- [EXERCISE DIRECTIONS]
Search for the word "lowest" in the entries. Each line that holds it should be copied.

----------------

/-- Answers a slot: LAUNCH_ID of an accepted launch, STATUS, and then the seal byte (R87). -/
def answerSlot (s : State) (i code id : Nat) : State :=
  let a := slotAddr s i
  let s := if id = 0 then s else s.cohWrite (a + 0xA0) (leOfNat 8 id)
  let s := s.cohWrite (a + 0xF8) (leOfNat 4 code)
  let s := s.cohWrite (a + 0xFF) [0]
  { s with sealedSlots := s.sealedSlots.filter fun x => x != i, heldSlots := s.heldSlots.filter fun x => x != i }

/-- SEAL_WRITE (R86): the host writes a slot's seal byte, a request like any other of its: it is held until CXLMEM is set (R435). -/
def execSealWrite (slot : Nat) (v : Byte) (s : State) : Host.Outcome State Fault Refusal :=
  if 256 ≤ slot then .next s else .next (s.hostAsks (.wr (slotAddr s slot + 255) [some v]))

/-- Parses a record of KIND 0 of a slot. -/
def parseSlot (s : State) (i : Nat) : State :=
  let r := submitLaunch s (tgetD s.slotAsid i 0) 0 false (slotRec s i)
  answerSlot r.1 i r.2.1 r.2.2

/-- LAUNCH_RECORD (R86, R90): the first sealed slot is parsed, if it is no control record; a launch that finds the queue full,
or others held before it, is held. -/
def execLaunchRecord (s : State) : Host.Outcome State Fault Refusal :=
  match s.sealedSlots with
  | [] => .next s
  | i :: r =>
    let k := recKind (slotRec s i)
    if !parsing s then .next s
    else if k = 0 then
      if s.queueFull || !s.heldSlots.isEmpty then .next { s with sealedSlots := r, heldSlots := s.heldSlots ++ [i] }
      else .next (parseSlot s i)
    else if 3 < k then .next (answerSlot s i 0x0C 0)
    else .next s

/-- HELD_RECORD_PARSE (R86): the first held record, once the queue has room. -/
def execHeldRecordParse (s : State) : Host.Outcome State Fault Refusal :=
  match s.heldSlots with
  | [] => .next s
  | i :: _ => if !parsing s || s.queueFull then .next s else .next (parseSlot s i)

/-- A control action, by a record at the head of the sealed slots or by the Farrier (R93). -/
def control (s : State) (kind : Nat) (by' : Asker) (act : State → Nat → State) : State :=
  match by' with
  | .farrier id => if (s.launch? id).isSome then act s id else s
  | .record =>
    match s.sealedSlots with
    | [] => s
    | i :: _ =>
      let bs := slotRec s i
      let id := recNat bs 0xA0 8
      if !parsing s || recKind bs ≠ kind then s
      else if (s.launch? id).isSome then answerSlot (act s id) i 0 0
      else answerSlot s i 0x0D 0

/-- Pre-empt: a save of every resident block is requested, and none is admitted. -/
def preEmptAct (s : State) (id : Nat) : State :=
  let s := s.modLaunch id fun l => { l with held := true }
  { s with blocks := s.blocks.map fun e => if e.2.launch == id then (e.1, { e.2 with saveReq := (match e.2.st with | .saved => false | _ => true) }) else e }

/-- Resume: the launch's blocks are eligible again; a requested save that has not been made is withdrawn (log entry 37). -/
def resumeAct (s : State) (id : Nat) : State :=
  let s := s.modLaunch id fun l => { l with held := false, openSince := s.devNs }
  { s with blocks := s.blocks.map fun e => if e.2.launch == id then (e.1, { e.2 with saveReq := false, stopping := false }) else e }

def execPreEmpt (by' : Asker) (s : State) : Host.Outcome State Fault Refusal := .next (control s 1 by' preEmptAct)
def execResume (by' : Asker) (s : State) : Host.Outcome State Fault Refusal := .next (control s 2 by' resumeAct)
def execCancel (by' : Asker) (s : State) : Host.Outcome State Fault Refusal := .next (control s 3 by' cancelLaunch)

/-! ## Completion (R92) -/

/-- Every block, command and write of a launch is done. -/
def launchDone (s : State) (l : Launch) : Bool :=
  (l.cancelled || l.lost || l.admitted.length == l.blocks) && !s.blocks.any (fun e => e.2.launch == l.id)
    && !s.cores.any fun c => c.2.ops.any fun o => o.launch == l.id

/-- Writes the completion word, or tells the Farrier that its pointer faults. -/
def writeCompletion (s : State) (l : Launch) : State :=
  let p := l.complete
  let v := nbits l.id 0 48 * 2 ^ 16 + if l.lost then 2 else if l.cancelled then 1 else 0
  if p = 0 then s
  else if 5 < spaceOf p || !ptrWellFormed p || p.toNat % 8 ≠ 0 then s.tell (.completionFault l.id p)
  else
    match translate s dispatchHolder l.asid (spaceOf p) (nbits p.toNat 0 57) .write with
    | .error _ => s.tell (.completionFault l.id p)
    | .ok a => if spaceOf p ≤ 3 then s.cohWrite a (leOfNat 8 v) else s.hostWrite a (leOfNat 8 v)

/-- LAUNCH_COMPLETE (R92). -/
def execLaunchComplete (launch : Nat) (s : State) : Host.Outcome State Fault Refusal :=
  match s.launch? launch with
  | none => .next s
  | some l =>
    if s.fatal || !launchDone s l then .next s
    else
      let s := writeCompletion s l
      .next { s.unpinAll launch with
        launches := tdel s.launches launch
        waiting := s.waiting.filter fun i => i != .fresh launch
        passes := s.passes.filter fun e => e.2.launch != launch }

/-! ## Admission (R94–R109, R136) -/

/-- The quantum in ns of device time (R121). -/
def quantumNs (s : State) : Nat := 1000 * max 50 (min 10000 (s.quantumUs % 2 ^ 14))

/-- The lowest free warp slot of a partition of the device. -/
def freeSlot (s : State) (p : Nat) : Nat := ((List.range 16).find? fun k => (s.warp? (16 * p + k)).isNone).getD 0

/-- The lowest free local slot of a launch (R106). -/
def freeLocal (l : Launch) : Nat := ((List.range (l.slotsUsed.length + 1)).find? fun k => !l.slotsUsed.contains k).getD 0

/-- Scratchpad split of a capacity. -/
def splitOf (cap : Nat) : Nat := (cap - 262144) / 131072

/-- Sets the split of a core that holds no block (R105): an L1 that shrinks loses lines (R228). -/
def setSplit (s : State) (p : Place) : State :=
  if (roomOf s (fun _ => false) p.core).cap.isSome then s
  else l1Shrink (s.modCore p.core fun c => { c with split := splitOf p.cap }) p.core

----------------

- [ANSWER SPACE]
/-- The lowest free warp slot of a partition of the device. -/
/-- The lowest free local slot of a launch (R106). -/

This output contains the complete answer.